■ **HOW TO COMPLETE THIS TASK**: Go line by line through the listing below and copy those that hold "cmdSig".
+++
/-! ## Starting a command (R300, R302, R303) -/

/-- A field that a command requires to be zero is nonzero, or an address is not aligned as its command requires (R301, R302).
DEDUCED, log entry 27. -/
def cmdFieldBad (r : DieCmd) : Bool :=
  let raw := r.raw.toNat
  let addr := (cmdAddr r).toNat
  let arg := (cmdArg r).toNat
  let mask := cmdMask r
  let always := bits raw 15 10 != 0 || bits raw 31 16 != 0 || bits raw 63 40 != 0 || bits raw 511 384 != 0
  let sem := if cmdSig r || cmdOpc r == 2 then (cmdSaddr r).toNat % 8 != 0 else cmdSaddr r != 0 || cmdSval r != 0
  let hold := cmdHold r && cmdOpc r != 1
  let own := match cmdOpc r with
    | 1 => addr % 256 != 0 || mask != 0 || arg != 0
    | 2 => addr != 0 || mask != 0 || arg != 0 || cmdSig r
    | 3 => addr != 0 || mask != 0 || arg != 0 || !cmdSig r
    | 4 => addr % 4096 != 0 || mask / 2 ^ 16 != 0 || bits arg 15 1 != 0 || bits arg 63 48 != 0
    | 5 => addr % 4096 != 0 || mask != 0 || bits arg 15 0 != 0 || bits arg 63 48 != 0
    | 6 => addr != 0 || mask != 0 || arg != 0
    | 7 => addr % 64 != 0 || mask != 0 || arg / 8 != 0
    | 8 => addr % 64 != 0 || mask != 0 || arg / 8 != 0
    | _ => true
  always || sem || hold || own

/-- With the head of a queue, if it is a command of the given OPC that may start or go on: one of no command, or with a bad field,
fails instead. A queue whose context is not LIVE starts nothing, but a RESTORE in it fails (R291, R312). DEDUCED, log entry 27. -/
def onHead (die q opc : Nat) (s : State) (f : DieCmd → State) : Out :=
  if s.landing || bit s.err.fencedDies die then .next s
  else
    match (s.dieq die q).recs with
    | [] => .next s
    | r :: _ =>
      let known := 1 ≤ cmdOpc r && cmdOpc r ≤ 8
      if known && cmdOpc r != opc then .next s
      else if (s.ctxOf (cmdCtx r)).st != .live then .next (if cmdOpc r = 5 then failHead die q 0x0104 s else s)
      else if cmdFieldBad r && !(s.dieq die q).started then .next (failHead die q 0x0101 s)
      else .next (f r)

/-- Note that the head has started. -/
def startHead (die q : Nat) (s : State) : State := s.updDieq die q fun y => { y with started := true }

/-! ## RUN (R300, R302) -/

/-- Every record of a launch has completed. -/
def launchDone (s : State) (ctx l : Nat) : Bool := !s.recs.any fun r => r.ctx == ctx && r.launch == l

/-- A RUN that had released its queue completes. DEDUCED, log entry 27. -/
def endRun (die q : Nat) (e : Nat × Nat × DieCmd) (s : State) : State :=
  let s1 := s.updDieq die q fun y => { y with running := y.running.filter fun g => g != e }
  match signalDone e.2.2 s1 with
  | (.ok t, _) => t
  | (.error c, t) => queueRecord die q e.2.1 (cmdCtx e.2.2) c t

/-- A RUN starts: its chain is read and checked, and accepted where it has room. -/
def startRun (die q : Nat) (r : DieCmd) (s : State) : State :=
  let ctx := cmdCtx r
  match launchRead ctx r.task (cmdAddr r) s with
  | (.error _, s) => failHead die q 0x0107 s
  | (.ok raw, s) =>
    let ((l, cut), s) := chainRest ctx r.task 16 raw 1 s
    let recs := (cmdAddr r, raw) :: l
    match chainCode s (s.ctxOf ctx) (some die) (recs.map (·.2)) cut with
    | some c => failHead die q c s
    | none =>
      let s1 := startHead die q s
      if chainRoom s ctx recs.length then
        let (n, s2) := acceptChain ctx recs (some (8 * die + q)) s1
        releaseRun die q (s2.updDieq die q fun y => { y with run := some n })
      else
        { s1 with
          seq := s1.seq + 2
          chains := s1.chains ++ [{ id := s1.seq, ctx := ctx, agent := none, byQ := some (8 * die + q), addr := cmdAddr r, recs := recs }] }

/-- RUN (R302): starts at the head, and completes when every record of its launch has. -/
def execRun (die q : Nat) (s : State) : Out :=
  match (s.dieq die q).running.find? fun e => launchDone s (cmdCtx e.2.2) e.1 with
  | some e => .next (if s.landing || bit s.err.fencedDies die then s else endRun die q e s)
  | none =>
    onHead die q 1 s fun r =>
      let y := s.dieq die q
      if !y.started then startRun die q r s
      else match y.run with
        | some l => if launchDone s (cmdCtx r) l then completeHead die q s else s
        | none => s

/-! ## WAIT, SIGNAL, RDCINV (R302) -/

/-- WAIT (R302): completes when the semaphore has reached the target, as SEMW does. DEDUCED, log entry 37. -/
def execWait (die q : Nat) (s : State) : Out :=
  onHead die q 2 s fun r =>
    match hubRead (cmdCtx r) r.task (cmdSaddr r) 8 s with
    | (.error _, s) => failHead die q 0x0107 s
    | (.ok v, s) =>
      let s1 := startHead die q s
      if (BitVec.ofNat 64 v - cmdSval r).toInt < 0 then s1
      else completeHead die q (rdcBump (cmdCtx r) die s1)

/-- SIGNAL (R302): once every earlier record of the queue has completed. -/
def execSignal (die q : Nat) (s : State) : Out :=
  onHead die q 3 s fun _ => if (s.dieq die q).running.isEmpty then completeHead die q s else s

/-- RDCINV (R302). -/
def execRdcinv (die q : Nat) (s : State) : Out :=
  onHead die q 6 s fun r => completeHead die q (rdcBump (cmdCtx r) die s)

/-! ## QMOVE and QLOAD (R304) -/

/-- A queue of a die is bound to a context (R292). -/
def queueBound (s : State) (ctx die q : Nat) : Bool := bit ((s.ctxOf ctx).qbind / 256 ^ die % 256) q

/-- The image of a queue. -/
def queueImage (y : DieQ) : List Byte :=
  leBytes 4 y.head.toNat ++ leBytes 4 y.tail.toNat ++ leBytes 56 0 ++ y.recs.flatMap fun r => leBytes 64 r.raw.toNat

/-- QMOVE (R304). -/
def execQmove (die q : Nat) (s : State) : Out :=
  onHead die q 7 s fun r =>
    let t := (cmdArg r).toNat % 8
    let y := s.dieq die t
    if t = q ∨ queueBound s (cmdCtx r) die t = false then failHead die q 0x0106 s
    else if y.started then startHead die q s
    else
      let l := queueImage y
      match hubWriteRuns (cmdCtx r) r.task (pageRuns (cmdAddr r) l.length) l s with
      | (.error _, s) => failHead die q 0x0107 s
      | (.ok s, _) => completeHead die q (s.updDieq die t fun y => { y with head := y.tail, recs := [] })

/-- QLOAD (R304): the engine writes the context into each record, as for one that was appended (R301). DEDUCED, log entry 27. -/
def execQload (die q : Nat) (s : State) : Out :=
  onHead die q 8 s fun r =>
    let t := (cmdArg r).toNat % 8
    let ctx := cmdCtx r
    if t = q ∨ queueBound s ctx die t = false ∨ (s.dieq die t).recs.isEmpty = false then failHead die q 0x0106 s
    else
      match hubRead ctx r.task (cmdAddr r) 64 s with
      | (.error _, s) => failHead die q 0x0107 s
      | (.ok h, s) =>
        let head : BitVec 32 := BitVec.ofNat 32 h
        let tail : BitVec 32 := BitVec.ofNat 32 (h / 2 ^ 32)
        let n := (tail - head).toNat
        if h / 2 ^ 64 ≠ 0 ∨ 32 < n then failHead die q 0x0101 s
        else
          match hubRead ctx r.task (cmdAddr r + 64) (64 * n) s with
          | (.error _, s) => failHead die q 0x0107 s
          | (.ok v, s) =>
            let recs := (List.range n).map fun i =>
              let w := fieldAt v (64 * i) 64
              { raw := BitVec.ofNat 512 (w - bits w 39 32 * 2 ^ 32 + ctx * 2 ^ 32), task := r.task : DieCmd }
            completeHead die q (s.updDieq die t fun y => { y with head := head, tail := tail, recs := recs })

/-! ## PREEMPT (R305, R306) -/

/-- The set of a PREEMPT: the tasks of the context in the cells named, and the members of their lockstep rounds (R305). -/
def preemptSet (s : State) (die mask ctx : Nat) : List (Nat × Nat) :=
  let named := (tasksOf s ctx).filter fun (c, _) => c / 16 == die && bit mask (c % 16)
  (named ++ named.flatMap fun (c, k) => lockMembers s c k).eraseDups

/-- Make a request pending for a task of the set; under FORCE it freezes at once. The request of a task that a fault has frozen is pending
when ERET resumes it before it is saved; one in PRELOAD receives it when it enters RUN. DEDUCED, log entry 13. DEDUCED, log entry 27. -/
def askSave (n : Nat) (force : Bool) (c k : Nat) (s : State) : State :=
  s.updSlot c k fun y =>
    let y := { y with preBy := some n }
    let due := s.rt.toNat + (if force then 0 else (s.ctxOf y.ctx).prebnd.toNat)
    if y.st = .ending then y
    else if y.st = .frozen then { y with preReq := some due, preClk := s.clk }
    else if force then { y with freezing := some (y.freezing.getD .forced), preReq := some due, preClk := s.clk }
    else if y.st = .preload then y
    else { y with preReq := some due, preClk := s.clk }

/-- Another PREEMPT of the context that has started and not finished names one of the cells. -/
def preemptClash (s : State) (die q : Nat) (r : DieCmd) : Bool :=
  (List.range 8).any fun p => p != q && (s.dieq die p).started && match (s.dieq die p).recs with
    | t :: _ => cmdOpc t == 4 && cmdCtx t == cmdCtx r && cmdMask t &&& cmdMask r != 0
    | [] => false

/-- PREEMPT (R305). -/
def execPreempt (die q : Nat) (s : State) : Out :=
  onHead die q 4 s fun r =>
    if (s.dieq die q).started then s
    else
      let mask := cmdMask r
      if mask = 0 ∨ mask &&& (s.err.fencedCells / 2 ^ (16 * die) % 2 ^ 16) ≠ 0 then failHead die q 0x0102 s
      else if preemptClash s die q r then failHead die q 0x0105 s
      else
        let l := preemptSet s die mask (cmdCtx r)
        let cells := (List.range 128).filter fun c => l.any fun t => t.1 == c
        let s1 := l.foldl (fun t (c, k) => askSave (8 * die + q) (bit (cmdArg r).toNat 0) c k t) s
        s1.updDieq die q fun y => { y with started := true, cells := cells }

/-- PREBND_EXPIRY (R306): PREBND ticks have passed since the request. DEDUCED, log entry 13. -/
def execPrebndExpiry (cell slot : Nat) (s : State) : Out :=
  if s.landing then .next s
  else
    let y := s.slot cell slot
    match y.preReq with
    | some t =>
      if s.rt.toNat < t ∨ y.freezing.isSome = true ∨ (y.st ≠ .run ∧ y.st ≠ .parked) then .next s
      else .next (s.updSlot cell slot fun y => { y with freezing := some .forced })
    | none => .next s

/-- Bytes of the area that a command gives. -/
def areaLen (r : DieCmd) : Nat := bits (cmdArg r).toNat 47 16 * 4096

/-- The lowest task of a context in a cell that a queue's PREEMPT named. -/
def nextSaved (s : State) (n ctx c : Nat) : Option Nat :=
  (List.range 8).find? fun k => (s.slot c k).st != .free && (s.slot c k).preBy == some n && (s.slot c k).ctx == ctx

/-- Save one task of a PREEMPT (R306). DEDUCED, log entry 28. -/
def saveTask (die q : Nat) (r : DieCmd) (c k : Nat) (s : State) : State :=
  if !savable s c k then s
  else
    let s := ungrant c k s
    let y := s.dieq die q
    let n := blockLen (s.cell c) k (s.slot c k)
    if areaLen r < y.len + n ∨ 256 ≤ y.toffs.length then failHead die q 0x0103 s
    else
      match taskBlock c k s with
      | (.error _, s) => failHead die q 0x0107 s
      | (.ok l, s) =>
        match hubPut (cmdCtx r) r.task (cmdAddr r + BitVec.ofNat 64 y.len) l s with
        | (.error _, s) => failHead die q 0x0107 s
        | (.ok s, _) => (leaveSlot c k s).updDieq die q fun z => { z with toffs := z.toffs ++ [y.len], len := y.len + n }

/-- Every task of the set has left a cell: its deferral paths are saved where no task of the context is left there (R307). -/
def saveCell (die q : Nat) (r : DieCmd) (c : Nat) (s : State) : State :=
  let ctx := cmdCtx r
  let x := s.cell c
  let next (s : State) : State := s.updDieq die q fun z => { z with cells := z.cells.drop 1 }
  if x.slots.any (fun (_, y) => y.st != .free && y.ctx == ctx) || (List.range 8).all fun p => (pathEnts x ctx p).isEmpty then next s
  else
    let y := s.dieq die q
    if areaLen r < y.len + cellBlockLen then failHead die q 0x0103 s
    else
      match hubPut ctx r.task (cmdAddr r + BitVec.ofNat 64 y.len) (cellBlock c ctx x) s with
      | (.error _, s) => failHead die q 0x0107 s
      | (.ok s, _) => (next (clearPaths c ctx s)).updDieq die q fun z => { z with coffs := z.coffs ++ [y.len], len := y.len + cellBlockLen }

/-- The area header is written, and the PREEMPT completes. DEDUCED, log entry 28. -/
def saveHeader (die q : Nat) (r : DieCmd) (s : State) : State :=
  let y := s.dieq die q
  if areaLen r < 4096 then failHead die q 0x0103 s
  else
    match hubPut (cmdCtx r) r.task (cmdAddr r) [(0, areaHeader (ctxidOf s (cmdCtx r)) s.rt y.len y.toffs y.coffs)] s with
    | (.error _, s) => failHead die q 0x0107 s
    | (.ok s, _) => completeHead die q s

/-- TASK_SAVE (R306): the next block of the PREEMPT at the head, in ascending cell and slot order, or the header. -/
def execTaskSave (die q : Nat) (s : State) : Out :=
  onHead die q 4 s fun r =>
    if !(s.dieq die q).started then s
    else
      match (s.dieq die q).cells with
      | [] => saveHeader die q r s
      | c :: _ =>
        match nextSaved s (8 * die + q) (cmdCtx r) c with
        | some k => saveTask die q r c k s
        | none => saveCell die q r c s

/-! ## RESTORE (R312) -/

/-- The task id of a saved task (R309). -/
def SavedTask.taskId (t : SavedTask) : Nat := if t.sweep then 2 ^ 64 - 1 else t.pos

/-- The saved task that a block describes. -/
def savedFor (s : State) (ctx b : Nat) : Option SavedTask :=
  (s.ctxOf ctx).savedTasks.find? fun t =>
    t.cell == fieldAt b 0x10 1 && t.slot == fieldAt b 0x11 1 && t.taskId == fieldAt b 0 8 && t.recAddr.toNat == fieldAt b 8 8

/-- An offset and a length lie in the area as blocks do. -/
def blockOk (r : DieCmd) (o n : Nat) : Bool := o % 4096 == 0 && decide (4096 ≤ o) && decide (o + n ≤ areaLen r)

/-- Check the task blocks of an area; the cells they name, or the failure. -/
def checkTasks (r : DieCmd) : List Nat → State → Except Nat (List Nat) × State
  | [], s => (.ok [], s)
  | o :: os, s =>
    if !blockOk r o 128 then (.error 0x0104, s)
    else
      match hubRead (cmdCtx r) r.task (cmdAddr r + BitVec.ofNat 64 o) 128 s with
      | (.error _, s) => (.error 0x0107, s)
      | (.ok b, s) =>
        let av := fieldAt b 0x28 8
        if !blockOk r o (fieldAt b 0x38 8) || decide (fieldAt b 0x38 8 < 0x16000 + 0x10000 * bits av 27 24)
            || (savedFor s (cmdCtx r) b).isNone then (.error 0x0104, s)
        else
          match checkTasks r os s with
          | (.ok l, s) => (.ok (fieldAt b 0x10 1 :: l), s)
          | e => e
+++
■ **SOLUTION FOR THIS EXERCISE**:
  let sem := if cmdSig r || cmdOpc r == 2 then (cmdSaddr r).toNat % 8 != 0 else cmdSaddr r != 0 || cmdSval r != 0
    | 2 => addr != 0 || mask != 0 || arg != 0 || cmdSig r
    | 3 => addr != 0 || mask != 0 || arg != 0 || !cmdSig r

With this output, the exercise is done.